This map function is much more involved than previous examples but its premise is still straightforward:

  • Starting from the last recorded payment date, create 3 new payment entries for future dates
  • Depending on the type of subscription, take the previous 3 periods of payments and average them to use as the predicted payment for the next 3 periods
  • Concatenate the extra payments onto the customer payments
  • Map a new index result with the payment date and amount

Index results are not immutable and can be transformed like this to slice and dice data as you see fit. In this case, we essentially generate 3 new payment records to append to the payments of the customer. These are not saved on the Customer document but they will be available in the index results and any queries against the index.

You may notice that we are generating N+3 payment results per Customer document--this is referred to as a “fan-out” index in RavenDB and it does require some careful consideration since an unbounded resultset could cause performance degradation.

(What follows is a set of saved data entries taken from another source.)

/-- The six literal vectors of the source, as results of commands (spec 95_test_vectors section 1.1, V1–V6). -/
def Obligations.SourceVectors : Prop :=
  ∀ (s : State) (c : Context), s.Ready c → c.inBuf.written = true →
    (c.inBuf.cells = Memory.ofBytes [] →
      exec .hash64 s = .next (s.done c (.word 11160318154034397263#64)) ∧
      exec .murmur128 s = .next (s.done c (.pair (0xfcf7cc0ecf416467#64, 0xb2369acfccf83dbf#64)))) ∧
    (c.inBuf.cells = Memory.ofBytes
        [0x54, 0x68, 0x65, 0x20, 0x71, 0x75, 0x69, 0x63, 0x6B, 0x20, 0x62, 0x72, 0x6F, 0x77, 0x6E, 0x20, 0x66, 0x6F,
         0x78, 0x20, 0x6A, 0x75, 0x6D, 0x70, 0x73, 0x20, 0x6F, 0x76, 0x65, 0x72, 0x20, 0x74, 0x68, 0x65, 0x20, 0x6C,
         0x61, 0x7A, 0x79, 0x20, 0x64, 0x6F, 0x67] →
      exec .hash64 s = .next (s.done c (.word 14008572299481893501#64))) ∧
    (c.inBuf.cells = Memory.ofBytes [0x31, 0x32, 0x33] →
      exec .murmur128 s = .next (s.done c (.pair (0x9e775dcae13b1141#64, 0x6efabd18231d8f3d#64)))) ∧
    (c.inBuf.cells = Memory.ofBytes [0x48, 0x65, 0x6C, 0x6C, 0x6F, 0x20, 0x43, 0x52, 0x43] →
      exec .hash256Crc s =
        .next (s.selChosen.done c
          { r0 := 0x988ece8e25ce0472#64, r1 := 0x7e18a4b6d72c9bce#64, r2 := 0x481922464e817f5a#64,
            r3 := 0xbc870341b4254799#64 }))
end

So far this index will tell us what the projected payments are for individual customers but now we can add a reduction phase to the index to give us a much better picture of all expected payments for the next 3 months.

groupBy(payment => payment.Date)
    .aggregate(group => {
        return {
            Date: group.key,
            Amount: group.values.reduce((sum, x) => x.Amount + sum, 0)
        }
    })

The reduce phase is much smaller. We use the payment date as the key and through that we calculate the expected total payments for every month included in the map phase. This will tell us what we want to know: current payments with a 3-month forecast.

This would be an expensive operation to perform in real-time using traditional querying methods but with Raven’s background indexing, queries against this index are lightning fast and can be used to create real-time reports.

New to RavenDB? Play our introduction video

Building a shopping cart using event sourcing

So far we’ve seen examples of RavenDB indexes able to perform map transformations along with more complex aggregation across each map result. The final example will kick it up a notch as we see how we can construct an entirely new domain model from sequences of events also known as event sourcing.

First let’s explain conceptually how event sourcing would work in a familiar setting: a shopping cart. When a user adds items to a cart, removes items from a cart, and checks out, these operations could be considered mutating the state of a “shopping cart” entity. However, storing a user’s cart as a single entity can become complex due to various interactions between systems like address checking, validation, supply chain, and accounts payable. Do you pass the entire cart around as an object across service boundaries? In microservice architectures this would be a massive pain.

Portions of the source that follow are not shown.